Site icon MediaCat

Destinasyon: Sağlık

Destinasyon: Sağlık

Bugün gelişmiş ülkelerdeki pek çok insan, kaliteli sağlık hizmetini daha uygun fiyatlarla ve daha kısa bekleme süreleri içerisinde almak amacıyla seyahat ederek sağlık turizmine katkıda bulunuyor. Bu amaçla ülkeleri dışına çıkan yıllık 30 milyon insanın dünyadaki sağlık turizmi harcamaları yaklaşık 500 milyar dolara ulaşmış durumda. Özellikle estetik cerrahi, diş tedavisi, obezite cerrahisi, organ nakli, tüp bebek tedavisi, saç ekimi ve lazer tedavisi gibi alanlarda uzmanlaşmış olan Türkiye, küresel sağlık turizminde en sık tercih edilen destinasyonlardan biri olsa da pandemi, sektör için zor bir sınav oldu.

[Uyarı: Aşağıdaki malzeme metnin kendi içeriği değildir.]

-- ==== Sys2Proof/Machine/Tick.lean ====
section
/-! DEFINITION. The stream tick (chapters 01 and 02): what the job lead issues, what a module does on receipt, slot work
held and timed, missed ticks, and the roles of lead and standby lead. -/

namespace Sys2Proof.Machine

/-! ## Commands that wait for a tick -/

def isJobStart (b : CmdBody) : Bool := match b with | .jobStart _ => true | _ => false
def isJobPause (b : CmdBody) : Bool := match b with | .jobPause => true | _ => false
def isJobResume (b : CmdBody) : Bool := match b with | .jobResume => true | _ => false
def isJobEnd (b : CmdBody) : Bool := match b with | .jobEnd => true | _ => false
/-- ROLLBACK, EXCLUDE and NAME_LEAD end at the restart. -/
def isRollbackCmd (b : CmdBody) : Bool :=
  match b with | .rollback => true | .exclude _ => true | .nameLead _ _ _ => true | _ => false

/-! ## Fields that apply at a step boundary (R301, R322, R448, Table 19.2) -/

/-- Change the live layer records of a tensor, or of all. -/
def ruleLayers (tensor : Nat) (f : LayerRec → LayerRec) (s : State) : State :=
  let go (e : Nat × LayerRec) : Nat × LayerRec := if tensor = 0xFFFFFFFF ∨ e.1 = tensor then (e.1, f e.2) else e
  { s with red := { s.red with layers := s.red.layers.map go, shadowLayers := s.red.shadowLayers.map go } }

/-- One SET_RULE, or write of a step-boundary UPDATE field. -/
def applyRule (w : Nat × RuleField × Nat) (s : State) : State :=
  match w.2.1 with
  | .lr => ruleLayers w.1 (fun r => { r with lr := w.2.2 }) s
  | .wd => ruleLayers w.1 (fun r => { r with wd := w.2.2 }) s
  | .maskChurn => ruleLayers w.1 (fun r => { r with churnLimit := w.2.2 }) s
  | .gscale => { s with red := { s.red with gscale := w.2.2 } }
  | .clipNorm => { s with red := { s.red with clipNorm := w.2.2 } }
  | .refreshSteps => { s with red := { s.red with refreshSteps := clamp 1 64 w.2.2 } }

/-- The writes that waited for the boundary take effect. -/
def applyStepFields (s : State) : State :=
  let s1 := each s.host.ruleWrites applyRule { s with host := { s.host with ruleWrites := [] } }
  { s1 with
    power := { s1.power with
      ramp := s1.power.rampNext.getD s1.power.ramp, rampNext := none
      groupRamp := s1.power.groupRampNext.getD s1.power.groupRamp, groupRampNext := none
      groupRampInUse := s1.power.groupRampNext.getD s1.power.groupRamp }
    grp := { s1.grp with reconcileSteps := s1.grp.reconcileNext.getD s1.grp.reconcileSteps, reconcileNext := none } }

/-! ## Positions (R38, R376) -/

/-- The last SLOT of a step under the schedule in force; a dual pass may be longer. -/
def lastSlotOf (s : State) : Nat :=
  match scheduleOf s with
  | none => 0
  | some c => if s.stream.dual then max c.lastSlot (c.dualStream.length - 1) else c.lastSlot

/-- Does a pass begin on the first tick of a slot? -/
def isPassStart (s : State) (slot : Nat) : Bool :=
  match scheduleOf s with
  | none => false
  | some c => c.passStarts.contains slot

/-! ## Pauses (R56, R320, R527) -/

/-- The pauses due put their causes in force; the weight servers stop at once where the step in hand has committed. Those
that meet a rollback wait for the restarted step (Table 18.7). -/
def enterPauses (s : State) : State :=
  if s.job.pauseFor.isEmpty || s.grp.rolling then s
  else
    let s1 := { s with job := { s.job with pauseFor := [], held := true } }
    let s2 := each s.job.pauseFor (fun c st => if st.job.holds.contains c then st else holdFor c st) s1
    let s3 := if pausedAfter s2.red.committed s2 && !s2.stream.stop then stopStream false s2 else s2
    finish isJobPause 0 0 [] s3

/-- A pause of cause 1 is to follow the step in hand.
Log entry 46 (DEDUCED). -/
def askPause (s : State) : State :=
  if s.job.pauseFor.contains 1 || s.job.holds.contains 1 then s
  else { s with job := { s.job with pauseFor := s.job.pauseFor ++ [1] } }

def cmdHdrNone : CmdHdr := { origin := .distributed, ctx := 0xFF#8, seq := 0#32, quiet := true, fence := false }

/-- Is HALT_N asserted on any module that sent a halt request, or on this one? -/
def haltAsked (s : State) : Bool := bitAt s.pins.asserted 3 || s.grp.members.any fun e => e.2.halt

/-! ## What the job lead issues (R24, R35 to R41, R50 to R56) -/

/-- HALT_N asks for a pause at the job lead, which passes it on as it does JOB_PAUSE (R527).
Log entry 67 (DEDUCED). -/
def askHalt (s : State) : State :=
  if s.job.haltPause then s
  else
    let s1 := { s with job := { s.job with haltPause := true } }
    if s1.job.pauseFor.contains 1 || s1.job.holds.contains 1 then s1 else askPause (emit (.distribute cmdHdrNone .jobPause) s1)

/-- Once no module asks for a halt any more, the pause ends that neither a host nor the slip policy asked for; a step that
it has not held yet goes on (R527, Table 18.7). -/
def dropHalt (s : State) : State :=
  if haltAsked s || !s.job.haltPause then s
  else
    let s1 := { s with job := { s.job with haltPause := false } }
    if s1.job.hostPause then s1
    else emit (.distribute cmdHdrNone .jobResume) { s1 with job := { s1.job with
      pauseFor := s1.job.pauseFor.filter fun c => decide (c ≠ 1), holds := s1.job.holds.filter fun c => decide (c ≠ 1) } }

/-- Does an overrun report stand that came at least 2 µs ago (R51), or a slip that a group lead forwarded (R52)? -/
def slipDue (s : State) : Bool :=
  (s.lead.overruns.any fun o => decide (o.at_ + 2000 ≤ s.now)) || !s.lead.groupSlip.isEmpty

/-- The reports that are due count, and their members enter the late-arrival statistics (R53). -/
def takeSlip (s : State) : State :=
  let due := s.lead.overruns.filter fun o => decide (o.at_ + 2000 ≤ s.now)
  count cSlip 1 { s with lead := { s.lead with
    overruns := s.lead.overruns.filter fun o => !decide (o.at_ + 2000 ≤ s.now)
    groupSlip := []
    graceLate := s.lead.graceLate ++ due.map (·.member) } }

/-- On a held tick slip rules do not apply: the reports go. -/
def dropSlips (s : State) : State := { s with lead := { s.lead with overruns := [], groupSlip := [] } }

/-- The slip policy at a multiple of three slips (R56). -/
def slipPolicy (s : State) : State :=
  if s.tick.slipRun % 3 ≠ 0 then s
  else
    let s1 := event 0x8003 s.tick.slipRun s
    if s.tick.policy = .cont then s1
    else emit (.distribute cmdHdrNone .jobPause) (askPause { s1 with job := { s1.job with hostPause := true } })

/-- The tick message that follows the last one at the same place, unslipped and held by nothing. -/
def nextMsg (ext fly : Bool) (s : State) : TickMsg :=
  match s.lead.issued with
  | none => { tickCount := 0, step := 0, slot := 0, epoch := 0, slip := false, passBoundary := false
              stepBoundary := false, hold := false, external := ext, flywheel := fly, group := 0 }
  | some m => { m with tickCount := m.tickCount + 1, slip := false, passBoundary := false, stepBoundary := false
                       hold := false, external := ext, flywheel := fly, group := 0 }

/-- The lead's state as the standby lead is to know it (R19). -/
def leadNews (s : State) : LeadNews :=
  { late := (groupMembers s).map fun m => (m, (memberS s (64 * s.job.group + m)).late)
    graceLate := s.lead.graceLate, grants := grantsOf (groupTick s) s.power.requests
    rolling := s.grp.rolling, rollTarget := s.grp.rollTarget }

/-- A lead sends its state to the standby lead, where there is one (R19). -/
def sendLeadState (s : State) : State := if s.job.standbyMember.isSome then emit (.leadState (leadNews s)) s else s

/-- TICK_OUT pulses (R65). -/
def pulseOut (s : State) : State := { s with tick := { s.tick with tickOut := s.tick.tickOut + 1 } }

/-- Send a tick: to the group and the group leads, with TICK_OUT (R65) and the lead's state to the standby lead. -/
def sendTick (m : TickMsg) (s : State) : State :=
  let period := periodNs s
  let s1 := { s with lead := { s.lead with
    issued := some m, issuedAt := s.now, expected := (if m.flywheel then s.lead.expected else s.now) + period
    flyRun := if m.flywheel then s.lead.flyRun + 1 else 0 } }
  sendLeadState (emit (.tick (encodeTick m) (sendDelays s1)) (pulseOut s1))

/-- A held tick. -/
def sendHold (m : TickMsg) (s : State) : State := sendTick { m with hold := true } (dropSlips s)

/-- The epoch that a tick with PASS_BOUNDARY carries (R40, R242, R555). -/
def nextEpoch (s : State) (cur : Nat) : Nat := if s.stream.withdraw then 0 else s.stream.pending.getD cur

/-- The input of the next step is complete at every ACTIVE member (R272). -/
def inputsIn (s : State) : Bool :=
  !hasTraining s || (inputComplete s && s.grp.members.all fun e =>
    decide (e.1 = selfIndex s) || decide (e.2.state ≠ .active) || e.2.inputComplete)

/-- Is every ACTIVE module of the job READY (R487)? -/
def allReady (s : State) : Bool :=
  readyNow s && (jobModules s).all fun i =>
    decide (i = selfIndex s) || decide ((memberS s i).state ≠ .active) || (memberS s i).ready

/-- Is a drain or a return of a member to be worked off at this boundary (R482, R484)? -/
def memberWork (s : State) : Bool :=
  s.grp.members.any fun e =>
    decide (e.2.state = .draining) || (decide (e.2.state = .active) && e.2.suspect) ||
      (e.2.joining && (decide (e.2.state = .excluded) || decide (e.2.state = .lost)))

Pandeminin etkisi karşısında hızlı bir tepki veren Türkiye, sağlık turizmi sektörünü yeniden yapılandırarak bu süreçten daha da güçlenerek çıkmayı başardı. TÜİK verilerine göre, 2019 yılında ülkemizde 701 bin 46 hasta sağlık hizmeti aldı. Sağlık ve tıbbi nedenlerle gelen yabancı ziyaretçi ve yurtdışında ikamet eden vatandaşlardan elde edilen turizm geliri ise yaklaşık 1,5 milyon dolar tutarında.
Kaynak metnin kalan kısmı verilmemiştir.